Start of Block
/-- Only a store event changes memory, at its own address (R62, R74). -/
theorem hostEvent_mem {e : HostEvent} (h : hostEvent e s = .next t) :
    t.mem = s.mem ∨ ∃ addr b, e = .store addr b ∧ t.mem = s.mem.set addr.toNat b := by
  cases e with
  | write off size v => exact .inl (hostWrite_mem h)
  | read off size =>
    obtain ⟨r, hr⟩ := hostRead_eq off size s
    cases h
    exact .inl (by rw [hr]; rfl)
  | reset straps => cases h; exact .inl rfl
  | store addr b => cases h; exact .inr ⟨addr, b, rfl, rfl⟩

theorem takeEvent_mem (h : takeEvent s = .next t) :
    t.mem = s.mem ∨ ∃ addr b rest, s.inbox = .store addr b :: rest ∧ t.mem = s.mem.set addr.toNat b := by
  unfold takeEvent at h
  split at h
  · cases h; exact .inl rfl
  · rename_i e rest hinbox
    rcases hostEvent_mem h with hmem | ⟨addr, b, rfl, hmem⟩
    · exact .inl hmem
    · exact .inr ⟨addr, b, rest, hinbox, hmem⟩

/-- A step inside a command is a row and stores nothing; between commands it takes an event. -/
theorem step_mem (h : step s = .next t) :
    t.mem = s.mem ∨ ∃ addr b rest, s.inbox = .store addr b :: rest ∧ t.mem = s.mem.set addr.toNat b := by
  by_cases hidle : s.phase = .idle
  · exact takeEvent_mem ((step_of_idle hidle).symm.trans h)
  · exact .inl (seqStep_mem ((step_of_busy hidle).symm.trans h))

/-- Settles O31, by `step_mem` and what a memory answers after one address was set. -/
theorem onlyOutsideStoresChangeMemory : Obligations.OnlyOutsideStoresChangeMemory := by
  intro s t hwf hstep
  rcases step_mem hstep with hmem | ⟨addr, b, rest, hinbox, hmem⟩
  · rw [hmem]
    exact ⟨hwf, .inl fun _ => rfl⟩
  · rw [hmem]
    refine ⟨Memory.set_wf addr.isLt hwf, .inr ⟨addr, b, rest, hinbox, ?_, fun a ha => ?_⟩⟩
    · rw [Memory.get_set hwf, if_pos rfl]
    · rw [Memory.get_set hwf, if_neg ha]

end Sys2Proof.Machine
end

section
/-! What a command does depends on its range and the visible registers alone (spec/20_memory.md R60, spec/42_fold_engine.md R178,
R181). An update's visible end is a function of the bytes of the range (`runUpdate_done`, `runUpdate_stops`), and its checks look
at visible registers. -/

namespace Sys2Proof.Machine

/-- Two outcomes are next states that agree on what the host can see. -/
def NextAlike (o o' : Host.Outcome State Fault Refusal) : Prop :=
  ∃ t t', o = .next t ∧ o' = .next t' ∧ SameButHidden t t'

/-- Two states alike but for hidden state and memory, whose memories answer the same on the range of the first. -/
structure SameInRange (s s' : State) : Prop extends SameButHidden s s' where
  get_eq : ∀ a, s.ptr.toNat ≤ a → a < s.ptr.toNat + s.len.toNat → s'.mem.get a = s.mem.get a

/-- A failing read has a first address that fails. -/
theorem exists_first_of_memRead_eq_none {m : Memory} {a n : Nat} (h : memRead m a n = none) :
    ∃ k, k < n ∧ (∀ j, j < k → m.get (a + j) ≠ none) ∧ m.get (a + k) = none := by
  have hex : ∃ k, k < n ∧ m.get (a + k) = none := memRead_eq_none.1 h
  obtain ⟨hlt, hnone⟩ := Nat.find_spec hex
  exact ⟨Nat.find hex, hlt, fun j hj hget => Nat.find_min hex hj ⟨hj.trans hlt, hget⟩, hnone⟩

theorem State.setPhase_self {s : State} {p : Phase} (h : s.phase = p) : s.setPhase p = s := by
  subst h
  rfl

variable {s s' : State}

/-! ## Updates of two such states -/

section SameButHidden

variable (h : SameButHidden s s')
include h

theorem SameButHidden.fail (c : FailCode) : SameButHidden (s.fail c) (s'.fail c) :=
  { h with stream := rfl, err := rfl, phase := rfl }

theorem SameButHidden.startStream : SameButHidden s.startStream s'.startStream :=
  { h with crc := rfl, total := rfl, result := rfl, err := rfl, stream := rfl }

theorem SameButHidden.setCrc {v v' : Word32} (hv : v' = v) : SameButHidden (s.setCrc v) (s'.setCrc v') :=
  { h with crc := hv }

theorem SameButHidden.setSel (v : Sel) : SameButHidden (s.setSel v) (s'.setSel v) :=
  { h with sel := rfl }

theorem SameButHidden.count {k k' : Word64} (hk : k' = k) : SameButHidden (s.count k) (s'.count k') :=
  { h with total := by rw [State.count_total, State.count_total, h.total, hk], stream := rfl }

theorem SameButHidden.finish {v v' : Word32} (hv : v' = v) : SameButHidden (s.finish v) (s'.finish v') :=
  { h with result := hv, stream := rfl }

/-! ## Checks look at visible registers -/

theorem SameButHidden.isFinalized_eq : s'.isFinalized = s.isFinalized := by
  rw [State.isFinalized, State.isFinalized, h.stream]

theorem SameButHidden.overflows_eq (k : Nat) : s'.overflows k = s.overflows k := by
  rw [State.overflows, State.overflows, h.total]

theorem SameButHidden.outOfRange_eq : s'.outOfRange = s.outOfRange := by
  rw [State.outOfRange, State.outOfRange, h.ptr, h.len]

theorem SameButHidden.foldCapable_eq : s'.foldCapable = s.foldCapable := by
  rw [State.foldCapable, State.foldCapable, h.cap]

theorem SameButHidden.resolvedMode_eq : s'.resolvedMode = s.resolvedMode := by
  rw [State.resolvedMode, State.resolvedMode, h.sel, h.foldCapable_eq]

theorem SameButHidden.nextAlike : NextAlike (.next s) (.next s') := ⟨s, s', rfl, rfl, h⟩

theorem SameButHidden.raise (c : FailCode) : NextAlike (raise s c) (raise s' c) := (h.fail c).nextAlike

theorem SameButHidden.unlessFailed {o o' : Host.Outcome State Fault Refusal} (ho : NextAlike o o') :
    NextAlike (unlessFailed s o) (unlessFailed s' o') := by
  unfold Machine.unlessFailed
  rw [h.stream]
  cases s.stream with
  | failed => exact h.nextAlike
  | start | running | finalized => exact ho

end SameButHidden

theorem NextAlike.ite {p p' : Prop} [Decidable p] [Decidable p'] {o o' q q' : Host.Outcome State Fault Refusal} (hp : p' ↔ p)
    (ho : NextAlike o o') (hq : NextAlike q q') : NextAlike (if p then o else q) (if p' then o' else q') := by
  by_cases h : p
  · rwa [if_pos h, if_pos (hp.2 h)]
  · rwa [if_neg h, if_neg (fun hp' => h (hp.1 hp'))]

/-! ## Updates -/

/-- Two runs of the sequencer that injected the same bytes and left the same `CRC` agree, `PHASE` set alike. -/
theorem SeqFrame.alike {m : Mode} {t t' : State} {bs : List Byte} (hf : SeqFrame (seqStart m s) t bs)
    (hf' : SeqFrame (seqStart m s') t' bs) (h : SameButHidden s s') (hcrc : t'.crc = t.crc) (p : Phase) :
    SameButHidden (t.setPhase p) (t'.setPhase p) where
  crc := hcrc
  ptr := by
    have hptr : t.ptr = s.ptr + BitVec.ofNat 64 bs.length := hf.ptr
    have hptr' : t'.ptr = s'.ptr + BitVec.ofNat 64 bs.length := hf'.ptr
    exact hptr'.trans (by rw [h.ptr, State.setPhase_ptr, hptr])
  len := BitVec.eq_of_toNat_eq (by
    have hlen : t.len.toNat + bs.length = s.len.toNat := hf.len
    have hlen' : t'.len.toNat + bs.length = s'.len.toNat := hf'.len
    rw [h.len] at hlen'
    exact Nat.add_right_cancel (hlen'.trans hlen.symm))
  total := hf'.total.trans (h.total.trans hf.total.symm)
  result := hf'.result.trans (h.result.trans hf.result.symm)
  stream := hf'.stream.trans (h.stream.trans hf.stream.symm)
  sel := hf'.sel.trans (h.sel.trans hf.sel.symm)
  err := hf'.err.trans (h.err.trans hf.err.symm)
  cap := hf'.cap.trans (h.cap.trans hf.cap.symm)
  phase := rfl
  inbox := hf'.inbox.trans (h.inbox.trans hf.inbox.symm)
  reply := hf'.reply.trans (h.reply.trans hf.reply.symm)

section SameInRange

variable (h : SameInRange s s')
include h

/-- A read inside the range gives the same from both. -/
theorem SameInRange.memRead_eq {n : Nat} (hn : n ≤ s.len.toNat) :
    memRead s'.mem s'.ptr.toNat n = memRead s.mem s.ptr.toNat n := by
  rw [h.ptr]
  exact memRead_congr fun a hge hlt => h.get_eq a hge (by omega)

/-- A range that can be read: both inject its bytes. -/
theorem SameInRange.runUpdate_readable (m : Mode) (hfit : s.ptr.toNat + s.len.toNat ≤ 2 ^ 64) {bs : List Byte}
    (hread : memRead s.mem s.ptr.toNat s.len.toNat = some bs) : NextAlike (runUpdate m s) (runUpdate m s') := by
  have hfit' : s'.ptr.toNat + s'.len.toNat ≤ 2 ^ 64 := by rwa [h.ptr, h.len]
  have hread' : memRead s'.mem s'.ptr.toNat s'.len.toNat = some bs := by
    rw [h.len, h.memRead_eq (Nat.le_refl _), hread]
  obtain ⟨t, hrun, hf, hp, -, hcrc⟩ := runUpdate_done (m := m) hfit hread
  obtain ⟨t', hrun', hf', hp', -, hcrc'⟩ := runUpdate_done (m := m) hfit' hread'
  refine ⟨t, t', hrun, hrun', ?_⟩
  have halike := hf.alike hf' h.toSameButHidden (by rw [hcrc', hcrc, h.crc]) .idle
  rwa [State.setPhase_self hp, State.setPhase_self hp'] at halike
End of Block
**PROBLEM DETAILS:** Among the entries above, how many lines contain the string "that"? Only the number should be given.

**TASK RESULT:** 4